How to complete this task: Repeat word for word every line of the data below, from the first through the line containing "def flagFMT : Flags := 0x20#7", and stop there.

Stored items
>>>
-- ==== Sys2Proof/Machine/Flags.lean ====
section
/-!
DEFINITION. The flags of FFLAGS and the one rounding function of the machine (R215 to R217), with the stochastic
bits of R218. Everything that rounds calls `roundTo` or `roundInt`, and everything that sets a flag uses the names
of this file.
-/

namespace Sys2Proof.Machine

/-- The seven flags of FFLAGS (R221), bit 0 being NX. -/
abbrev Flags := BitVec 7

def flagNX  : Flags := 0x01#7
def flagUF  : Flags := 0x02#7
def flagOF  : Flags := 0x04#7
def flagDZ  : Flags := 0x08#7
def flagNV  : Flags := 0x10#7
def flagFMT : Flags := 0x20#7
def flagCOV : Flags := 0x40#7

/-- A flag when a condition holds. -/
def flagIf (c : Bool) (f : Flags) : Flags := if c then f else 0#7

/-- The rounding modes of FPMODE.RM (R215). -/
inductive RMode where
  | rne | rtz | rup | rdn | rsr
  deriving DecidableEq, Repr

/-- The mode an RM code names; codes 5 to 7 name none (ILLOP cause 8 when sampled, R215). -/
def RMode.ofCode (c : BitVec 3) : Option RMode :=
  match c.toNat with
  | 0 => some .rne
  | 1 => some .rtz
  | 2 => some .rup
  | 3 => some .rdn
  | 4 => some .rsr
  | _ => none

/-- A rounding's inputs: the sampled mode and its 32 stochastic bits (R216, R218). -/
structure Rnd where
  mode : RMode
  bits : Nat
  deriving DecidableEq, Repr

/-- A sampled mode with the RNE fallback that no sampling instruction reaches (cause 8 comes first). -/
def rmodeOf (c : BitVec 3) : RMode := (RMode.ofCode c).getD .rne

/-- R218: the 32 bits mixed from two 64-bit words. -/
def mix (a b : Nat) : Nat :=
  let m := 2 ^ 64
  let z := (a + b * 0xD6E8FEB86659FD93) % m
  let z := ((z ^^^ (z >>> 30)) * 0xBF58476D1CE4E5B9) % m
  let z := ((z ^^^ (z >>> 27)) * 0x94D049BB133111EB) % m
  let z := z ^^^ (z >>> 31)
  z / 2 ^ 32 % 2 ^ 32

/-- R218: the word `a` of an origin, D being 0 for a launched group's lane instruction, 1 for a packed thread's,
2 for an engine or matrix operation; `c0` counts only with D = 1. -/
def mixA (fpseed lidx d c0 : Nat) : Nat :=
  let a := fpseed ^^^ (lidx * 0x9E3779B97F4A7C15 % 2 ^ 64) ^^^ (d * 2 ^ 62)
  if d = 1 then a ^^^ (c0 * 0xC2B2AE3D27D4EB4F % 2 ^ 64) else a

/-- R218: the word `b` of a lane instruction. -/
def mixLane (c t j : Nat) : Nat := c % 2 ^ 48 + t * 2 ^ 48 + j * 2 ^ 53

/-- R218: the word `b` of an engine or matrix operation's output element. -/
def mixEngine (c n : Nat) : Nat := c % 2 ^ 32 + n % 2 ^ 32 * 2 ^ 32

/-- A nonnegative real to be rounded: `(m + θ) × 2^e` with θ = 0, or 0 < θ < 1 when `sticky`. A sticky value's `m`
always has far more bits than any format keeps, so θ only breaks ties and comparisons. -/
structure Mag where
  m      : Nat
  e      : Int
  sticky : Bool := false
  deriving DecidableEq, Repr

/-- R216: a magnitude rounded to a multiple of `2^g`; answers the multiple and whether it differs from the value.
Rounding away from zero is decided exactly, under `rsr` by `r < f × 2^32`. -/
def roundMag (r : Rnd) (neg : Bool) (x : Mag) (g : Int) : Nat × Bool :=
  if g ≤ x.e then (x.m * 2 ^ (x.e - g).toNat, x.sticky)
  else
    let d := (g - x.e).toNat
    let q := x.m / 2 ^ d
    let rem := x.m % 2 ^ d
    let inexact := rem != 0 || x.sticky
    let up :=
      match r.mode with
      | .rne => decide (2 ^ d < 2 * rem) || (2 * rem == 2 ^ d && (x.sticky || q % 2 == 1))
      | .rtz => false
      | .rup => !neg && inexact
      | .rdn => neg && inexact
      | .rsr => decide (r.bits * 2 ^ d < rem * 2 ^ 32) || (r.bits * 2 ^ d == rem * 2 ^ 32 && x.sticky)
    (if up then q + 1 else q, inexact)

/-- R216 to an integer: the integral neighbour the mode chooses, and whether it differs from the value. -/
def roundInt (r : Rnd) (neg : Bool) (x : Mag) : Int × Bool :=
  let (q, inexact) := roundMag r neg x 0
  (if neg then -(q : Int) else (q : Int), inexact)

/-- A binary format of R213: the precision with the hidden bit, the exponent field's width, emin and emax. -/
structure FFmt where
  p     : Nat
  ebits : Nat
  emin  : Int
  emax  : Int
  deriving DecidableEq, Repr

def fp32 : FFmt := ⟨24, 8, -126, 127⟩
def fp16 : FFmt := ⟨11, 5, -14, 15⟩
def bf16 : FFmt := ⟨8, 8, -126, 127⟩

/-- The all-ones exponent field of a format, over its fraction. -/
def FFmt.infBits (f : FFmt) : Nat := (2 ^ f.ebits - 1) * 2 ^ (f.p - 1)

/-- R214: the canonical quiet NaN. -/
def FFmt.nanBits (f : FFmt) : Nat := f.infBits + 2 ^ (f.p - 2)

/-- The sign bit of a format. -/
def FFmt.signBit (f : FFmt) : Nat := 2 ^ (f.ebits + f.p - 1)

/-- A signed pattern. -/
def FFmt.signed (f : FFmt) (neg : Bool) (mag : Nat) : Nat := if neg then f.signBit + mag else mag

/-- A result with the flags its operation sets. -/
structure FRes where
  bits  : Nat
  flags : Flags := 0#7
  deriving DecidableEq, Repr

/-- The pattern of a magnitude `n × 2^g` on the format's grid, below the overflow threshold. -/
def FFmt.pack (f : FFmt) (n : Nat) (g : Int) : Nat :=
  if n < 2 ^ (f.p - 1) then n
  else if n = 2 ^ f.p then
    (g + f.p - f.emin + 1).toNat * 2 ^ (f.p - 1)
  else
    (g + (f.p - 1) - f.emin + 1).toNat * 2 ^ (f.p - 1) + (n - 2 ^ (f.p - 1))

/-- R216, R217: round a nonzero magnitude with a sign to a format, with NX, OF and UF. -/
def roundTo (f : FFmt) (r : Rnd) (neg : Bool) (x : Mag) : FRes :=
  let top : Int := Nat.log2 x.m + x.e
  let gu : Int := top - (f.p - 1)
  let gmin : Int := f.emin - (f.p - 1)
  let nu := (roundMag r neg x gu).1
  let topU : Int := if nu = 2 ^ f.p then top + 1 else top
  if f.emax < topU then
    let toInf := match r.mode with
      | .rne => true
      | .rtz => false
      | .rup => !neg
      | .rdn => neg
      | .rsr => true
    ⟨f.signed neg (if toInf then f.infBits else f.infBits - 1), flagOF ||| flagNX⟩
  else
    let g := if gu < gmin then gmin else gu
    let (n, inexact) := roundMag r neg x g
    let tiny := decide (topU < f.emin)
    ⟨f.signed neg (f.pack n g), flagIf inexact flagNX ||| flagIf (tiny && inexact) flagUF⟩

end Sys2Proof.Machine
end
<<<
Answer space:
-- ==== Sys2Proof/Machine/Flags.lean ====
section
/-!
DEFINITION. The flags of FFLAGS and the one rounding function of the machine (R215 to R217), with the stochastic
bits of R218. Everything that rounds calls `roundTo` or `roundInt`, and everything that sets a flag uses the names
of this file.
-/

namespace Sys2Proof.Machine

/-- The seven flags of FFLAGS (R221), bit 0 being NX. -/
abbrev Flags := BitVec 7

def flagNX  : Flags := 0x01#7
def flagUF  : Flags := 0x02#7
def flagOF  : Flags := 0x04#7
def flagDZ  : Flags := 0x08#7
def flagNV  : Flags := 0x10#7
def flagFMT : Flags := 0x20#7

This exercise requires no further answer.